We then extract the base name of the file (excluding the path and
.fastq
extension) and assign it to a new variable called
base
.
We can use the base
variable to access both the
base_1.fastq
and base_2.fastq
input files, and
create variables to store the names of our output files. This makes the
script easier to read because we do not need to type out the full name
of each of the files: instead, we use the base
variable,
but add a different extension (e.g. .sam
,
.bam
) for each file produced by our workflow.
BASH
#input fastq files
fq1=~/obss_2023/genomic_dna/data/trimmed_fastq_small/${base}_1.trim.sub.fastq
fq2=~/obss_2023/genomic_dna/data/trimmed_fastq_small/${base}_2.trim.sub.fastq
# output files
sam=~/obss_2023/genomic_dna/results/sam/${base}.aligned.sam
bam=~/obss_2023/genomic_dna/results/bam/${base}.aligned.bam
sorted_bam=~/obss_2023/genomic_dna/results/bam/${base}.aligned.sorted.bam
raw_bcf=~/obss_2023/genomic_dna/results/bcf/${base}_raw.bcf
variants=~/obss_2023/genomic_dna/results/bcf/${base}_variants.vcf
final_variants=~/obss_2023/genomic_dna/results/vcf/${base}_final_variants.vcf
And finally, the actual workflow steps:
- align the reads to the reference genome and output a
.sam
file:
OUTPUT
bwa mem $genome $fq1 $fq2 > $sam
- convert the SAM file to BAM format:
OUTPUT
samtools view -S -b $sam > $bam
- sort the BAM file:
OUTPUT
samtools sort -o $sorted_bam $bam
- index the BAM file for display purposes:
OUTPUT
samtools index $sorted_bam
- calculate the read coverage of positions in the genome:
OUTPUT
bcftools mpileup -O b -o $raw_bcf -f $genome $sorted_bam
- call SNVs with bcftools:
OUTPUT
bcftools call --ploidy 1 -m -v -o $variants $raw_bcf
- filter and report the SNVs in variant calling format (VCF):
OUTPUT
vcfutils.pl varFilter $variants > $final_variants
Exercise
It is a good idea to add comments to your code so that you (or a
collaborator) can make sense of what you did later. Look through your
existing script. Discuss with a neighbor where you should add comments.
Add comments (anything following a #
character will be
interpreted as a comment, bash will not try to run these comments as
code).
Now we can run our script:
Exercise
The samples we just performed variant calling on are part of the long-term evolution experiment introduced at the beginning of our variant calling workflow.
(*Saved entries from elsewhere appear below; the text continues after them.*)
-- ==== Sys2Proof/WellFormed.lean ====
section
/-! DEFINITION. Which commands a command word can hold. Every typed operand but one carries its legal range in its
type; the pad selector of ISPT is checked here (R87). -/

namespace Sys2Proof

/-- A one-hot pad set: Left, Middle or Right alone (R87). -/
def PadSet.oneHot (p : PadSet) : Bool :=
  p == 0b001#3 || p == 0b010#3 || p == 0b100#3

/-- The command has an encoding (R82, "B legal"). -/
def Instr.wellFormed : Instr → Bool
  | .getb _ _ _ => true
  | .setb _ _ _ _ => true
  | .bringup => true
  | .chks => true
  | .recal => true
  | .ssens _ => true
  | .gsens => true
  | .siep _ => true
  | .siea _ => true
  | .gie => true
  | .clri => true
  | .chkt => true
  | .gett => true
  | .ist => true
  | .ispt pad => PadSet.oneHot pad
  | .isls => true
  | .isrs => true
  | .spbp _ => true
  | .gpbp => true
  | .spbt _ => true
  | .gpbt => true
  | .spbe _ => true
  | .gpbe => true
  | .ispb => true

end Sys2Proof
end

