-- ==== Sys2Proof/Laws/Decode.lean ====
section
/-! SUPPORT. The command word as its six fields, both ways (R80, R81), and the decoder's shapes. -/

namespace Sys2Proof

/-- R81: packing the fields of a word gives the word. -/
theorem pack_fieldsOf (w : CmdWord) : pack (fieldsOf w) = w := by
  apply BitVec.eq_of_getLsbD_eq
  intro i hi
  simp only [pack, fieldsOf, BitVec.getLsbD_append, BitVec.getLsbD_extractLsb']
  split_ifs
  all_goals first
    | (rw [Bool.and_eq_right_iff_imp.2]
       · congr 1; omega
       · intro; simp only [decide_eq_true_eq]; omega)

/-- R81: the fields of a packed word are the fields packed. -/
theorem fieldsOf_pack (f : Fields) : fieldsOf (pack f) = f := by
  obtain ⟨opc, a, b, off, wid, rsv⟩ := f
  simp only [fieldsOf, pack, Fields.mk.injEq]
  refine ⟨?_, ?_, ?_, ?_, ?_, ?_⟩ <;> apply BitVec.eq_of_getLsbD_eq <;> intro i hi <;>
    simp only [BitVec.getLsbD_append, BitVec.getLsbD_extractLsb', hi, decide_true, Bool.true_and] <;>
    split_ifs <;> first | omega | (congr 1; omega)

/-- R150 and its like: `OPC ++ 0x00 ++ B ++ 0x00` is the packed word of the typed fields. -/
theorem typedWord_eq (opc b : Byte) : (opc ++ 0x00#8 ++ b ++ 0x00#8 : CmdWord) = pack (typedFields opc b) := by
  apply BitVec.eq_of_toNat_eq
  simp only [pack, typedFields]
  show (opc ++ 0x00#8 ++ b ++ 0x00#8 : BitVec (8 + 8 + 8 + 8)).toNat = _
  simp only [BitVec.toNat_append]
  simp [Nat.shiftLeft_or_distrib, ← Nat.shiftLeft_add]

/-- Two words with the same fields are one word. -/
theorem eq_of_fieldsOf_eq {w w' : CmdWord} (h : fieldsOf w = fieldsOf w') : w = w' := by
  rw [← pack_fieldsOf w, ← pack_fieldsOf w', h]

/-- The decoder on a packed word. -/
theorem decode_pack (f : Fields) : decode (pack f) = decodeFields f := by
  rw [decode, fieldsOf_pack]

/-- The zero check of the typed commands passes exactly when A, OFF, WID and RSV are 0. -/
theorem zerosForTyped_ok (f : Fields) :
    zerosForTyped f = .ok () ↔ f.a = 0 ∧ f.off = 0 ∧ f.wid = 0 ∧ f.rsv = 0 := by
  unfold zerosForTyped
  split_ifs <;> simp_all

/-- A plain command is decoded exactly when every operand field is 0 (R82, "all"). -/
theorem decodePlain_ok (f : Fields) (i j : Instr) :
    decodePlain f i = .ok j ↔ i = j ∧ f = typedFields f.opc 0 := by
  obtain ⟨opc, a, b, off, wid, rsv⟩ := f
  unfold decodePlain zerosForTyped typedFields
  split_ifs <;> simp_all

/-- A typed command is decoded exactly when the other operand fields are 0 and `B` is legal (R82). -/
theorem decodeTyped_ok (f : Fields) (legal : Bool) (i j : Instr) :
    decodeTyped f legal i = .ok j ↔ legal = true ∧ i = j ∧ f = typedFields f.opc f.b := by
  obtain ⟨opc, a, b, off, wid, rsv⟩ := f
  unfold decodeTyped zerosForTyped typedFields
  split_ifs <;> simp_all

/-- A word is ILLEGAL exactly when it decodes to no command (R95). -/
theorem illegal_iff (w : CmdWord) : illegal w = true ↔ ∀ i, decode w ≠ .ok i := by
  unfold illegal
  split <;> simp_all

end Sys2Proof
end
From the metadata table, we know that SRR2589044 was from generation 5000, SRR2584863 was from generation 15000, and SRR2584866 was from generation 50000. How did the number of mutations per sample change over time? Examine the metadata table. What is one reason the number of mutations may have changed the way they did?
Hint: You can find a copy of the output files for the subsampled
trimmed FASTQ file variant calling in the
~/.solutions/wrangling-solutions/variant_calling_auto/
directory.
BASH
$ for infile in ~/obss_2023/genomic_dna/results/vcf/*_final_variants.vcf
> do
> echo ${infile}
> grep -v "#" ${infile} | wc -l
> done
For SRR2589044 from generation 5000 there were 10 mutations, for SRR2584863 from generation 15000 there were 25 mutations, and SRR2584866 from generation 766 mutations. In the last generation, a hypermutable phenotype had evolved, causing this strain to have more mutations.
Bonus exercise
If you have time after completing the previous exercise, use
run_variant_calling_nesi.sh
to run the variant calling
pipeline on the full-sized trimmed FASTQ files. You should have a copy
of these already in
~/obss_2023/genomic_dna/data/trimmed_fastq
, but if you do
not, there is a copy in
~/.solutions/wrangling-solutions/trimmed_fastq
. Does the
number of variants change per sample?
Key Points
- We can combine multiple commands into a shell script to automate a workflow.
- Use
echo
statements within your scripts to get an automated progress update.